__Instructions to follow__: Please print every line from the one containing "out := if fld" through the last line of the records below, exactly as written and nothing more.

Stored entries

───

/-- Hand an item to its consumer, whose toll is ready. -/
def handOver (x : DispItem) (s : State) : State :=
  match x.binding, x.body with
  | .direct ch, .event e => pushDown (.event ch (drvEvOf e)) s
  | .direct ch, .retime id t => pushDown (.retime ch id t) s
  | .direct ch, .withdraw id => pushDown (.withdraw ch id) s
  | .pwm n, .withdraw id => disarm n id s
  | .pwm _, _ => s
  | .remote p n u, .event e =>
    if crossDown s 12 then spendEvent x.lane e.id (cross 12 id s)
    else setSlotQueue p (slotQueue s p ++ [{ lane := x.lane, node := n, sub := u, ev := e, late := x.lateAt s.now }]) s
  | .remote p _ _, .retime id t => slotRetime p id t s
  | .remote p _ _, .withdraw id => slotWithdraw p id s
  | .unbound, _ => s

/-- Count an event of lane `k` late, with notification 0x13 and its lateness in us (R30, R200). -/
def countLate (k : Nat) (late : Int) (s : State) : State :=
  notify 0x13 k (capNat 0xFFFFFFFF (roundDiv late usUnits).toNat)
    (modLane k (fun l => { l with lateCount := l.lateCount + 1 }) s)

/-- An event has missed its execution time on its way: it counts in the late-dispatch tally, and in its lane's if a milestone caused it and it has not been counted yet (R26, R30, R200). -/
def missed (k : Nat) (b : Binding) (e : LaneEv) (s : State) : State :=
  let known := (lane s k).events.any (fun y => y.id = e.id && y.late)
  let s := bump T.lateDispatch (dispTrace 3 k b e.tExec s)
  let s := if known || e.causes.isEmpty then s else countLate k ((s.now : Int) - e.tExec) s
  modEvent k e.id (fun y => { y with late := true }) s

/-- Note that an event has been handed on, late if it still waited at its execution time (R30). -/
def noteHanded (x : DispItem) (s : State) : State :=
  match x.body with
  | .event e =>
    let s := if x.lateAt s.now then missed x.lane x.binding e s else s
    modEvent x.lane e.id (fun y => { y with sent := true }) s
  | _ => s

/-- An item is a timed event, and not an order about one. -/
def DispItem.isEvent (x : DispItem) : Bool :=
  match x.body with
  | .event _ => true
  | _ => false

/-- Tolls of the dispatcher in use (R29). -/
def heapTolls (s : State) : Nat := (s.engine.heap.filter (fun x => !x.kept && x.isEvent)).length

/-- Hand on, in heap order, every item whose consumer gives a toll; the rest wait, and events of PWM channels stay to their execution instant (R29, R30, R341). -/
def passOn (s : State) : State :=
  let items := s.engine.heap
  items.foldl (fun s x =>
    if !x.kept && tollReady s x then noteHanded x (handOver x s)
    else
      let y := match x.binding with
        | .pwm _ => { x with waited := x.waited || x.kept }
        | _ => { x with waited := true }
      { s with engine := { s.engine with heap := s.engine.heap ++ [y] } })
    { s with engine := { s.engine with heap := [] } }

/-- An event that the lane engine kept gets a toll at `now`; one of a PWM channel has waited past its instant only if that has come (R30, R341). -/
def DispItem.admitted (now : Time) (x : DispItem) : DispItem :=
  let late := match x.body with
    | .event e => decide (e.tExec ≤ now)
    | _ => false
  match x.binding with
  | .pwm _ => { x with kept := false, waited := x.waited && late }
  | _ => { x with kept := false }

/-- The first event that the lane engine keeps gets a toll. -/
def admitFirst (now : Time) : List DispItem → List DispItem
  | [] => []
  | x :: rest => if x.kept then x.admitted now :: rest else x :: admitFirst now rest

/-- Events that the lane engine keeps are offered again as tolls of the dispatcher return (R28). -/
def admitOwed : Nat → State → State
  | 0, s => s
  | n + 1, s =>
    if heapTolls s < 1024 && s.engine.heap.any (·.kept) then
      admitOwed n (passOn { s with engine := { s.engine with heap := admitFirst s.now s.engine.heap } })
    else s

/-- Hand on what consumers take, and let in what the tolls that return allow (R28 to R30). -/
def handOn (s : State) : State :=
  let s := passOn s
  admitOwed s.engine.heap.length s

/-- The event that an item is or concerns. -/
def DispBody.id : DispBody → Nat
  | .event e => e.id
  | .retime id _ => id
  | .withdraw id => id

/-- Where an item's event stands among its lane's committed events; one that is not among them comes last. -/
def queuePlace (s : State) (x : DispItem) : Nat := (lane s x.lane).events.findIdx (fun e => e.id = x.body.id)

/-- Put an item into the heap in ascending execution time; ties by lane, then by queue order (R199). -/
def heapPut (s : State) (x : DispItem) : List DispItem → List DispItem
  | [] => [x]
  | y :: rest =>
    if x.key < y.key || (x.key = y.key && (x.lane < y.lane || (x.lane = y.lane && queuePlace s x < queuePlace s y)))
    then x :: y :: rest else y :: heapPut s x rest

/-- Offer an item to the dispatcher and hand on what can go; an event that finds no toll is kept (R28, R29). -/
def offer (x : DispItem) (s : State) : State :=
  let x := { x with kept := x.isEvent && decide (1024 ≤ heapTolls s) }
  handOn { s with engine := { s.engine with heap := heapPut s x s.engine.heap } }

/-- DISPATCH_ON_TOLL (R30). -/
def execDispatchOnToll (t : Time) (s : State) : Host.Outcome State Fault Refusal := .next (handOn (begin' t s))

/-! ### Committed events of a lane -/

/-- The event stands in the heap, not yet handed on. -/
def inHeap (s : State) (id : Nat) : Bool := s.engine.heap.any (fun x => match x.body with
  | .event e => e.id = id
  | _ => false)

/-- Put an event among the others of its lane by position; one without a position goes last. -/
def insertEv (e : LaneEv) : List LaneEv → List LaneEv
  | [] => [e]
  | y :: rest =>
    match e.pos, y.pos with
    | some p, some q => if ahead q p then e :: y :: rest else y :: insertEv e rest
    | some _, none => e :: y :: rest
    | none, _ => y :: insertEv e rest

/-- The lead of an event: round(v_lane × D) in cs (R196). DESIGN CHOICE (log 107). -/
def LaneEv.lead (e : LaneEv) : Int := speedTimes e.v (e.delay + e.transport)

/-- Commit an event of lane `k`: an unbound lane's drives nothing (R198). -/
def commitEvent (k : Nat) (e : LaneEv) (s : State) : State :=
  let l := lane s k
  let e := { e with
    id := s.engine.nextEv
    sent := decide (l.binding = .unbound)
    frozen := e.frozen || decide (e.tExec ≤ tk s + freezeOf s l.binding) }
  let s := { s with engine := { s.engine with nextEv := s.engine.nextEv + 1 } }
  let s := setLane k { l with events := insertEv e l.events, commits := l.commits + 1, lead := e.lead } s
  let s := laneTrace 1 k e.traceKind (e.pos.getD l.at) s
  let s := if e.kind ≠ 2 && l.binding ≠ .unbound && (dutyOf l (effRate s l e.value)).2 then
      modLane k (fun l => { l with rateSat := l.rateSat + 1 }) s else s
  if l.binding = .unbound then s
  else offer { lane := k, binding := l.binding, key := e.tExec, body := .event e } (dispTrace 0 k l.binding e.tExec s)

/-- Re-time a committed event (R202). -/
def retimeEvent (k : Nat) (e : LaneEv) (t : Time) (cross : Int) (v : Int) (delay transport : Nat) (s : State) : State :=
  let l := lane s k
  let s := modEvent k e.id (fun y => { y with tExec := t, tCross := cross, v := v, delay := delay, transport := transport }) s
  let s := modLane k (fun l => { l with lead := speedTimes v (delay + transport) }) s
  if l.binding = .unbound then s
  else
    let s := dispTrace 1 k l.binding t s
    if inHeap s e.id then
      let rest := s.engine.heap.filter (fun x => match x.body with
        | .event y => y.id != e.id
        | _ => true)
      match s.engine.heap.find? (fun x => match x.body with
        | .event y => y.id = e.id
        | _ => false) with
      | some x => { s with engine := { s.engine with
          heap := heapPut s { x with key := t, body := .event { e with tExec := t } } rest } }
      | none => s
    else offer { lane := k, binding := l.binding, key := t, body := .retime e.id t } s

/-- Withdraw a committed event from its binding: the pool entries of milestones already crossed return (R193, R205). -/
def withdrawEvent (k : Nat) (b : Binding) (e : LaneEv) (s : State) : State :=
  let s := poolReturn e.entries (modLane k (fun l => { l with events := l.events.filter (fun y => y.id != e.id) }) s)
  let s := laneTrace 5 k e.traceKind (e.pos.getD 0) s
  if b = .unbound then s
  else
    let s := dispTrace 2 k b e.tExec s
    if inHeap s e.id then
      { s with engine := { s.engine with heap := s.engine.heap.filter (fun x => match x.body with
        | .event y => y.id != e.id
        | _ => true) } }
    else offer { lane := k, binding := b, key := 0, body := .withdraw e.id } s

/-- Withdraw every event of lane `k` that has not executed and satisfies `ok`. -/
def withdrawAll (k : Nat) (b : Binding) (ok : LaneEv → Bool) (s : State) : State :=
  (((lane s k).events.filter (fun e => !e.executed)).filter ok).foldl (fun s e => withdrawEvent k b e s) s

/-- Command a binding off at the earliest instant it allows (R111, R150, R159, R226): an off event due now. -/
def commandOff (k : Nat) (s : State) : State :=
  let l := lane s k
  if l.on && !l.events.any (fun e => e.kind = 2 && !e.executed && e.pos.isNone) then
    commitEvent k { id := 0, kind := 2, tExec := s.now, frozen := true, delay := l.offDelay, transport := transportOf s l.type } s
  else s

/-! ### Execution at the binding (R151, R166, R193, R212, R228) -/

/-- The lane counts toward the fidelity accumulators (R213). DEDUCED (log 21). -/
def fidelityCounts (s : State) (k kind : Nat) (measured : Bool) : Bool :=
  let f := s.engine.set.fid
  (lane s k).counted && (if kind = 2 then flag f 29 else flag f 28) && (measured || !flag f 30)

/-- Account a placement error, and the jitter of a measured event (R212, R213). -/
def account (k kind : Nat) (err : Int) (jitter : Option Int) (s : State) : State :=
  if fidelityCounts s k kind jitter.isSome then
    let f := s.engine.fid
    let lim (lo hi : Int) := clampInt lo hi
    let top : Int := 2 ^ 63
    let f := { f with
      n := capNat 0xFFFFFFFF (f.n + 1)
      max := capNat 0xFFFFFFFF (max f.max err.natAbs)
      out := if fld s.engine.set.fid 15 0 < err.natAbs then capNat 0xFFFFFFFF (f.out + 1) else f.out
      sum := lim (-top) (top - 1) (f.sum + err)
      sq := capNat (2 ^ 64 - 1) (f.sq + err.natAbs * err.natAbs)
      jitSum := lim (-top) (top - 1) (f.jitSum + jitter.getD 0)
      jitSq := capNat (2 ^ 64 - 1) (f.jitSq + (jitter.getD 0).natAbs * (jitter.getD 0).natAbs) }
    { s with engine := { s.engine with fid := f } }
  else s

/-- The placement error of an event whose effect falls at `eff` (R212). -/
def placementError (e : LaneEv) (eff : Int) : Int := speedTimes e.v (eff - e.tCross)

───

__Solution__:
      out := if fld s.engine.set.fid 15 0 < err.natAbs then capNat 0xFFFFFFFF (f.out + 1) else f.out
      sum := lim (-top) (top - 1) (f.sum + err)
      sq := capNat (2 ^ 64 - 1) (f.sq + err.natAbs * err.natAbs)
      jitSum := lim (-top) (top - 1) (f.jitSum + jitter.getD 0)
      jitSq := capNat (2 ^ 64 - 1) (f.jitSq + (jitter.getD 0).natAbs * (jitter.getD 0).natAbs) }
    { s with engine := { s.engine with fid := f } }
  else s

/-- The placement error of an event whose effect falls at `eff` (R212). -/
def placementError (e : LaneEv) (eff : Int) : Int := speedTimes e.v (eff - e.tCross)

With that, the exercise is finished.